AMINOPHYLLINE DYE FREE is a Xanthine Bronchodilator that works by Aminophylline is a salt form of theophylline that exerts bronchodilation by inhibiting phosphodiesterase, increasing intracellular c AMP. It also blocks adenosine receptors, stimulates central respiratory drive, and reduces diaphragmatic fatigue.. ELIXOPHYLLIN is a Xanthine Bronchodilator that works by Inhibits phosphodiesterase, increasing intracellular c AMP, leading to bronchodilation and anti-inflammatory effects.. They differ in pharmacokinetic profiles, FDA-approved indications, and side effect profiles.
Potency comparisons between AMINOPHYLLINE DYE FREE and ELIXOPHYLLIN depend on the specific clinical indication. These are both Xanthine Bronchodilator agents and are not directly interchangeable by dose. A physician or clinical pharmacist should guide any therapeutic switching decisions.

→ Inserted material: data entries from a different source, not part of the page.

-- ==== Sys2Proof/Laws/State.lean ====
section
/-!
SUPPORT. What each update of the state, of a tile and of a thread leaves alone: one lemma per field per update.
-/
namespace Sys2Proof.Machine
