-- ==== Sys2Proof/Tests/Slice0.lean ====
section
/-!
SUPPORT. The model's own tests: ill-formed instructions refused, words decoded, single instructions on small states, and
for each statement states and operands that meet its hypotheses.
-/
namespace Sys2Proof.Tests
open Sys2Proof Sys2Proof.Machine
set_option Elab.async false

/-! ### Small states -/

/-- A core of a 2 by 2 partition of number 5, job module 0 of modules 0 and 1, with every class of instructions. -/
def core1 : CoreRegs :=
  { jmpart0 := 0x1002, jmpart1 := 0x0005000000006003, jmodule := 0x10000, jobid := 9 }
/-- An enabled tile with that core. -/
def tile1 : Tile := { router := 1, core := core1 }
/-- Registers by number; the others are 0. -/
def regs (l : List (Nat × Nat)) : Vector Dword 32 := Vector.ofFn fun i => BitVec.ofNat 64 (Assoc.get 0 l i.val)
/-- A ready U-mode thread with registers l. -/
def user (l : List (Nat × Nat)) : Thread := { st := .ready, x := regs l }
/-- A ready M-mode thread with registers l. -/
def mach (l : List (Nat × Nat)) : Thread := { st := .ready, mode := .machine, x := regs l }
/-- One tile, whose thread h in the slot executes. -/
def one (h : Thread) (x : Tile := tile1) (slot : Fin 8 := 0) : State :=
  { tiles := [(0, x.setTh slot h)], cur := { slot := slot } }
/-- As many request entries as a core has. -/
def fullReqs : List ReqEntry := List.replicate 256 { slot := 7 }
/-- A reservation of another thread, in slot 1, on the granule at offset off. -/
def holding (off : Nat) (x : Tile := tile1) : Tile :=
  x.setTh 1 { st := .ready, resv := some { granule := off, size := 8 }, holdEnd := some 9 }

The standard adult dose of AMINOPHYLLINE DYE FREE is: Loading dose: 6 mg/kg IV over 30 minutes (use ideal body weight). Maintenance: 0.5-0.7 mg/kg/hour IV infusion for non-smoking adults; 0.8-1.0 mg/kg/hour for smokers. Oral: 200-400 mg every 6-8 hours (extended-release formulations available).. The standard adult dose of ELIXOPHYLLIN is: Theophylline (Elixophyllin) immediate-release: Initial dose 300 mg/day PO divided every 6-8 hours; titrate based on serum theophylline concentration (target 5-15 mcg/m L). Typical adult dose 400-600 mg/day PO divided every 6-8 hours. Sustained-release: 400-600 mg/day PO every 12 hours.. Dosing should always be individualized based on indication, renal and hepatic function, age, and other patient factors.

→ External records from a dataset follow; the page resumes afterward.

-- ==== Sys2Proof/Config.lean ====
section
/-! DEFINITION. What the spec leaves free (`UNDEF(n)` of `spec/00_scope.md` rule R17). A free value has no body: nothing
can be proved of what it is. -/

namespace Sys2Proof

/-- The places where the spec leaves a value undefined. Together with the draw number of `State` a site names one
draw, so that two draws are unrelated (R17; log 4). -/
inductive Site where
  /-- the undefined flag at this bit position of FLAGS (U1) -/
  | flag (bit : Nat)
  /-- the X bit at this position of a stored FLAGS image (U2) -/
  | xBit (bit : Nat)
  /-- AH where the ASCII adjust variants differ (U18) -/
  | adjustAH
  /-- AL where the decimal adjust variants differ (U18) -/
  | adjustAL
  /-- CF where the decimal adjust variants differ (U18) -/
  | adjustCF
  /-- the quotient register after a divide error (U8) -/
  | quotient
  /-- the remainder register after a divide error (U8) -/
  | remainder
  /-- a general register, by its field code, after a RESET event (U14) -/
  | resetReg (code : Nat)
  /-- the choice old or new for the queued byte at this distance (U9) -/
  | queued (slot : Nat)
  /-- the spare status bit S7 (U21) -/
  | s7
  /-- whether INTA floats in hold acknowledge, which is not settled (R356) -/
  | intaFloats
  deriving DecidableEq, Repr

/-- A free bit for a draw number and a site. -/
opaque Config.undefBit : Nat → Site → Bool

/-- A free byte for a draw number and a site. -/
opaque Config.undefByte : Nat → Site → Byte

/-- A free word for a draw number and a site. -/
opaque Config.undefWord : Nat → Site → Word

/-- What a read, with this draw number, of a byte of memory that nothing has written gives (D2, D21; log 3). -/
opaque Config.unwrittenByte : Nat → PhysAddr → Byte

/-- What a device answers, for this draw number, at this port when no input is listed (D2; log 8). -/
opaque Config.portByte : Nat → Word → Byte

/-- What a device in memory answers, for this draw number, at this address when no input is listed (D2; log 28). -/
opaque Config.deviceByte : Nat → PhysAddr → Byte

/-- What a read of an address where nothing answers gives, for this draw number (D2, U15; log 28). -/
opaque Config.nothingByte : Nat → PhysAddr → Byte

end Sys2Proof
end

No direct drug-drug interaction has been formally documented between AMINOPHYLLINE DYE FREE and ELIXOPHYLLIN in current clinical databases. However, individual patient risk factors including other medications, organ function, and comorbidities should always be evaluated by a qualified healthcare provider.
The maternal-fetal safety profiles differ. AMINOPHYLLINE DYE FREE is classified as Category C. Pregnancy Category C. First trimester: No adequate human studies; animal studies show no teratogenicity at clinically relevant doses. Second and third trimesters: Potential risk of. ELIXOPHYLLIN is classified as Category C. Pregnancy Category C. First trimester: Studies in animals have shown an increased risk of fetal malformations (e.g., cardiac defects, cleft palate) at high doses. Human data limite. Always consult a maternal-fetal medicine specialist before taking either drug during pregnancy or lactation.